## PROBLEM REQUIREMENTS
With the line that contains "at 0xAA. -/" as the final line, return every line from the start of the data below exactly.

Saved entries
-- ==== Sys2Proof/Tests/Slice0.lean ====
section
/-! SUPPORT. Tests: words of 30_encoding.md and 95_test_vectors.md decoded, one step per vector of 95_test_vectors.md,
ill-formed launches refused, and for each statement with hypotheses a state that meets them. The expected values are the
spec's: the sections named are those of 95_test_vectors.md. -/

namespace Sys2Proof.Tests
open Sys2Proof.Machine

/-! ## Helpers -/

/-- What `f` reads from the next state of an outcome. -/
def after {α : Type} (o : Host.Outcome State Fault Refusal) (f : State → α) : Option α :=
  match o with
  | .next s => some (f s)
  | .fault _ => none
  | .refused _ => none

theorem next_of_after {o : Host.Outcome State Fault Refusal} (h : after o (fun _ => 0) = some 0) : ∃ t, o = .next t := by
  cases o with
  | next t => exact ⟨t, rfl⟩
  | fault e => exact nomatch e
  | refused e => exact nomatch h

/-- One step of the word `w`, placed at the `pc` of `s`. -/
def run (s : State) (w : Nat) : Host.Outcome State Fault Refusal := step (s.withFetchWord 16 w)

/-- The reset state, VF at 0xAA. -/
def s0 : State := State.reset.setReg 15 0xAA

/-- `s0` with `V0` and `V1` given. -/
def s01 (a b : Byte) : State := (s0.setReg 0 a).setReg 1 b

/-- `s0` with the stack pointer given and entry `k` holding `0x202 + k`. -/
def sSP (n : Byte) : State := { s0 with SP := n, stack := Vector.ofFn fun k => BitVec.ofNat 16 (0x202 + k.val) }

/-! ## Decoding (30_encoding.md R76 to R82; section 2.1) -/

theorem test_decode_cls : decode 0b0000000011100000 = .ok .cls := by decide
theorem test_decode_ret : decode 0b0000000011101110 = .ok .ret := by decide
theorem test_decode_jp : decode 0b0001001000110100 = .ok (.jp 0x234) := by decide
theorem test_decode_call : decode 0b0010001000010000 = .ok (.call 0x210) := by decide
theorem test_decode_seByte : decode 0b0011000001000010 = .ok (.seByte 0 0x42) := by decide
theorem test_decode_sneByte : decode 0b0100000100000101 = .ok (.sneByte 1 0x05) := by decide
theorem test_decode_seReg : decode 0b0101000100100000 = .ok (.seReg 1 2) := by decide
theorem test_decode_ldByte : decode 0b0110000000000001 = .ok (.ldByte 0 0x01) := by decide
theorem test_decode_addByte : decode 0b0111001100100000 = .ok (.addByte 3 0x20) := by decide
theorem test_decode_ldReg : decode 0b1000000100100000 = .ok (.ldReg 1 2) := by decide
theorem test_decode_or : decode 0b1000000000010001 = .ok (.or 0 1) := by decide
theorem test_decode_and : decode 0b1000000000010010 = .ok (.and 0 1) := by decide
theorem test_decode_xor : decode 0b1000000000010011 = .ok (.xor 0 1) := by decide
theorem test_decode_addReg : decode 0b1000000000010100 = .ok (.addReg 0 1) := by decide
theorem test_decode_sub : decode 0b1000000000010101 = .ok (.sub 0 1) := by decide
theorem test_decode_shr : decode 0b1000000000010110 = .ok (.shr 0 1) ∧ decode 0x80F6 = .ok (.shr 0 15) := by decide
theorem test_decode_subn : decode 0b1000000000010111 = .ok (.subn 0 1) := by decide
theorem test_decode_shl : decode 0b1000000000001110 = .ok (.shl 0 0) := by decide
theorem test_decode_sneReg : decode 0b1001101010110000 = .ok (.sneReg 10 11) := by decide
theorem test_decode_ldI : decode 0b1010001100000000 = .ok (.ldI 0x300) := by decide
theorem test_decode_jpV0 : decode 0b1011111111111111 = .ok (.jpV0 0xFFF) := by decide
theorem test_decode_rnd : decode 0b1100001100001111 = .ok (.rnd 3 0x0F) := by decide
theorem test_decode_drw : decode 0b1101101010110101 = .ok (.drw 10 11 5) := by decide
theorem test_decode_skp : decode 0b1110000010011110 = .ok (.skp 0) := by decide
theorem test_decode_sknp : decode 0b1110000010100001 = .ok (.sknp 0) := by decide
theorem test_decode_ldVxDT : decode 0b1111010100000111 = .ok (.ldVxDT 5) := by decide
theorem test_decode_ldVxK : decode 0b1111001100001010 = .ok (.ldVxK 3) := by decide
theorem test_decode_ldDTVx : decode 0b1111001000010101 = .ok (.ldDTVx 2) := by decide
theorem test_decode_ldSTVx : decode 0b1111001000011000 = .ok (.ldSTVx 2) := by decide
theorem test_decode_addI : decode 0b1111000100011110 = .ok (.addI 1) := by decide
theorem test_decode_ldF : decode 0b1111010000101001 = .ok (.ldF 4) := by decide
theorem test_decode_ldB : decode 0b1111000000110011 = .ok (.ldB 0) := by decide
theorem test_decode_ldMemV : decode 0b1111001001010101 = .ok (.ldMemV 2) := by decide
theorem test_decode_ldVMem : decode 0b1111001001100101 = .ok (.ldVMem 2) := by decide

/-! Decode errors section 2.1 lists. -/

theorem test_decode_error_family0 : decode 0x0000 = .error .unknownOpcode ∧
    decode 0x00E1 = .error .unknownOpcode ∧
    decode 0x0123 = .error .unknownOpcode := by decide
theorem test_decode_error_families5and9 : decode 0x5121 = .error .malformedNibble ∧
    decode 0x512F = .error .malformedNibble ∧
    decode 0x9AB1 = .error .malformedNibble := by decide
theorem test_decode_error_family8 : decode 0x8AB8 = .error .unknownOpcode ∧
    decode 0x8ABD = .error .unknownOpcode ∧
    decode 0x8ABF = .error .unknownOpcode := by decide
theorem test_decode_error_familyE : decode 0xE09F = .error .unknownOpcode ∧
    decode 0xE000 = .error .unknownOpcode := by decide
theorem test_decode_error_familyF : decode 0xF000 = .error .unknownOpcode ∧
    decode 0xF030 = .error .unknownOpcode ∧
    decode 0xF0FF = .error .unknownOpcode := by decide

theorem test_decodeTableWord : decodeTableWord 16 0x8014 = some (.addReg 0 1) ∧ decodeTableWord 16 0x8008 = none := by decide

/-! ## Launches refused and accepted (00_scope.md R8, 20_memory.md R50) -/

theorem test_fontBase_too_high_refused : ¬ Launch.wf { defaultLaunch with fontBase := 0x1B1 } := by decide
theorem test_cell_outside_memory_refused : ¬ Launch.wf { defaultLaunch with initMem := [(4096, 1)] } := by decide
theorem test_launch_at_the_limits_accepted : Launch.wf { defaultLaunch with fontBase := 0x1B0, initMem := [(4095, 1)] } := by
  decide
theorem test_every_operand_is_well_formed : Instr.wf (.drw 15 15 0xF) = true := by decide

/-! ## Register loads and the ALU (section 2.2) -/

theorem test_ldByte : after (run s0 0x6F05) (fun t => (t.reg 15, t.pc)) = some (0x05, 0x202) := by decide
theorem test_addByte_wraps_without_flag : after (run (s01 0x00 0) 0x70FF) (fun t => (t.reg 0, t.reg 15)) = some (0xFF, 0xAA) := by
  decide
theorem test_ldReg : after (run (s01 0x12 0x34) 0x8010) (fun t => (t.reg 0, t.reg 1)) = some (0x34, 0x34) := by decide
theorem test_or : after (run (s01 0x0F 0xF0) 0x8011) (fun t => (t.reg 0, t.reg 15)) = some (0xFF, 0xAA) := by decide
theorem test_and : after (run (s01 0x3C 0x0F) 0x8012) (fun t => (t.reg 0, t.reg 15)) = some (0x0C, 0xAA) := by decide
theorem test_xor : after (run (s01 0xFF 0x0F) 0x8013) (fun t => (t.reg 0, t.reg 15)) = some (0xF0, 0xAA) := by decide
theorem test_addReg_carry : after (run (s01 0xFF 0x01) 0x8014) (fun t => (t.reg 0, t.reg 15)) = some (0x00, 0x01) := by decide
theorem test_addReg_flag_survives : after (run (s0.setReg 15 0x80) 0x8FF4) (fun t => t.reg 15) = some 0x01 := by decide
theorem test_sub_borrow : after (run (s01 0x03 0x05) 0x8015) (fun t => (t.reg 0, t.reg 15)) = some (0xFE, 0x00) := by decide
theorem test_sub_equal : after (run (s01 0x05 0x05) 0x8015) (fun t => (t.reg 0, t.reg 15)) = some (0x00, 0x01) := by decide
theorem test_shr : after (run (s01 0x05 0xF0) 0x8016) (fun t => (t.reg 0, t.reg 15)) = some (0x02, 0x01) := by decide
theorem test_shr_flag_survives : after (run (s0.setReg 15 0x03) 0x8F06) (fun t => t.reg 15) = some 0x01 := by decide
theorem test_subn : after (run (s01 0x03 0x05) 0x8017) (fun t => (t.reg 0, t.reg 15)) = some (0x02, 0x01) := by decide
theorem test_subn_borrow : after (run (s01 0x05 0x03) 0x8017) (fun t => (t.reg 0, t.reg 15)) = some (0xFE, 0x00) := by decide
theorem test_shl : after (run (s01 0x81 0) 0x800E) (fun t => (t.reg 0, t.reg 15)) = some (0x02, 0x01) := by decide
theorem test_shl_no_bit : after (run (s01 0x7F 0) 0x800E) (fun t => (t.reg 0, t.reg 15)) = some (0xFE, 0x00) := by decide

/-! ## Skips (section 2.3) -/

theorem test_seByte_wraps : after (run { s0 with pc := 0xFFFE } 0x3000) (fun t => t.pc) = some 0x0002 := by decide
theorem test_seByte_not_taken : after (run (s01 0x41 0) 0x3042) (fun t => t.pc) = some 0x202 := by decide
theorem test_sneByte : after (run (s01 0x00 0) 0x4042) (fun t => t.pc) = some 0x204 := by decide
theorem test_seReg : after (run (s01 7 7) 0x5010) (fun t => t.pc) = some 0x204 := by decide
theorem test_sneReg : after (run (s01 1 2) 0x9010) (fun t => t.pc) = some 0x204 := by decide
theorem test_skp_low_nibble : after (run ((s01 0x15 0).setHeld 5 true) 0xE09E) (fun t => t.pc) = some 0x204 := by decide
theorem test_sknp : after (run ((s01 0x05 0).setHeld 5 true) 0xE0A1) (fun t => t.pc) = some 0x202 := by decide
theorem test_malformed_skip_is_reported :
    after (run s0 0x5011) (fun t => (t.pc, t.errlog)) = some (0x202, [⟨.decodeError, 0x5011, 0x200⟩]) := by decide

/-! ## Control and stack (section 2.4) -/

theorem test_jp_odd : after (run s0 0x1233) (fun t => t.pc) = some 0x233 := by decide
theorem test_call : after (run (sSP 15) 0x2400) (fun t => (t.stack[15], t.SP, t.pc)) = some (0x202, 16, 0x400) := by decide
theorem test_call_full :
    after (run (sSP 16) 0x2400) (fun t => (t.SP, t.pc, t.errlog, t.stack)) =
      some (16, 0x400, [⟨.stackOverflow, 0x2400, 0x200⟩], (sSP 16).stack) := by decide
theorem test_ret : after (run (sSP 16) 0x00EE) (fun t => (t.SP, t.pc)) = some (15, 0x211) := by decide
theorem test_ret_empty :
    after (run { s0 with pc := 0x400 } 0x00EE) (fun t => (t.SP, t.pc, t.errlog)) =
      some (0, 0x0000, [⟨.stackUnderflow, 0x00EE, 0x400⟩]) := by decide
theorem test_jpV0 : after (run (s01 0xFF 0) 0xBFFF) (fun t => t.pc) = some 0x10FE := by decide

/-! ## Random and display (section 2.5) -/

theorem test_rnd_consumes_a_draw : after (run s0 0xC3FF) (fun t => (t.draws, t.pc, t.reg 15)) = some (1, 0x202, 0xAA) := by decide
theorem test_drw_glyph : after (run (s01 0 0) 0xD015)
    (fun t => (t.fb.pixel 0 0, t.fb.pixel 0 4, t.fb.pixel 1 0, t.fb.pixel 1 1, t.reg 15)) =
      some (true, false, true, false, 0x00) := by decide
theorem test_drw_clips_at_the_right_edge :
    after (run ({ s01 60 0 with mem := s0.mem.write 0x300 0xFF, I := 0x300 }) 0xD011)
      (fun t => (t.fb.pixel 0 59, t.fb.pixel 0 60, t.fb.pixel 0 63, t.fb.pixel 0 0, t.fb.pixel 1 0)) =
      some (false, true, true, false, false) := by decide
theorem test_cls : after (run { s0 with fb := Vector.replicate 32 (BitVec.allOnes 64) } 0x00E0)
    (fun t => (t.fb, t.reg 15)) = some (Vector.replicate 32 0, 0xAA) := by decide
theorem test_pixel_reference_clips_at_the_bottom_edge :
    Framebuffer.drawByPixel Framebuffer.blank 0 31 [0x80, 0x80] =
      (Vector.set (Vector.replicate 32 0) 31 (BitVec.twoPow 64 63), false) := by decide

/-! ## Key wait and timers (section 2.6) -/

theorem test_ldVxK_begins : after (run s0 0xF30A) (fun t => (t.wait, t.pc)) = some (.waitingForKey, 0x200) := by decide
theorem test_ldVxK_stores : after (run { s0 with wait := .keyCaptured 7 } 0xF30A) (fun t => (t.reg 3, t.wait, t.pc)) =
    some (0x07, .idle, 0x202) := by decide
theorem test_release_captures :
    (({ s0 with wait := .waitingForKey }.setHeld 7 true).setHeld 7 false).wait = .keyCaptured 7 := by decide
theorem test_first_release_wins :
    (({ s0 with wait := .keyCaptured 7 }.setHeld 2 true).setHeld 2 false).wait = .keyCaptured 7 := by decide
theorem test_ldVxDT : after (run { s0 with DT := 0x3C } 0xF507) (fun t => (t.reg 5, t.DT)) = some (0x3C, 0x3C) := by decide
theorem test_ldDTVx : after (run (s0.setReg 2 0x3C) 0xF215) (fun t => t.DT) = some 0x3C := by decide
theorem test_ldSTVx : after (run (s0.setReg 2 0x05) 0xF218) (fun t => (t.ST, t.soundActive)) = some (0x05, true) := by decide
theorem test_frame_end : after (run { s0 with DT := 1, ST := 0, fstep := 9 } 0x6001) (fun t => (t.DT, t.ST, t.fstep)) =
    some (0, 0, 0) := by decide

## FINISHED EXERCISE
-- ==== Sys2Proof/Tests/Slice0.lean ====
section
/-! SUPPORT. Tests: words of 30_encoding.md and 95_test_vectors.md decoded, one step per vector of 95_test_vectors.md,
ill-formed launches refused, and for each statement with hypotheses a state that meets them. The expected values are the
spec's: the sections named are those of 95_test_vectors.md. -/

namespace Sys2Proof.Tests
open Sys2Proof.Machine

/-! ## Helpers -/

/-- What `f` reads from the next state of an outcome. -/
def after {α : Type} (o : Host.Outcome State Fault Refusal) (f : State → α) : Option α :=
  match o with
  | .next s => some (f s)
  | .fault _ => none
  | .refused _ => none

theorem next_of_after {o : Host.Outcome State Fault Refusal} (h : after o (fun _ => 0) = some 0) : ∃ t, o = .next t := by
  cases o with
  | next t => exact ⟨t, rfl⟩
  | fault e => exact nomatch e
  | refused e => exact nomatch h

/-- One step of the word `w`, placed at the `pc` of `s`. -/
def run (s : State) (w : Nat) : Host.Outcome State Fault Refusal := step (s.withFetchWord 16 w)

/-- The reset state, VF at 0xAA. -/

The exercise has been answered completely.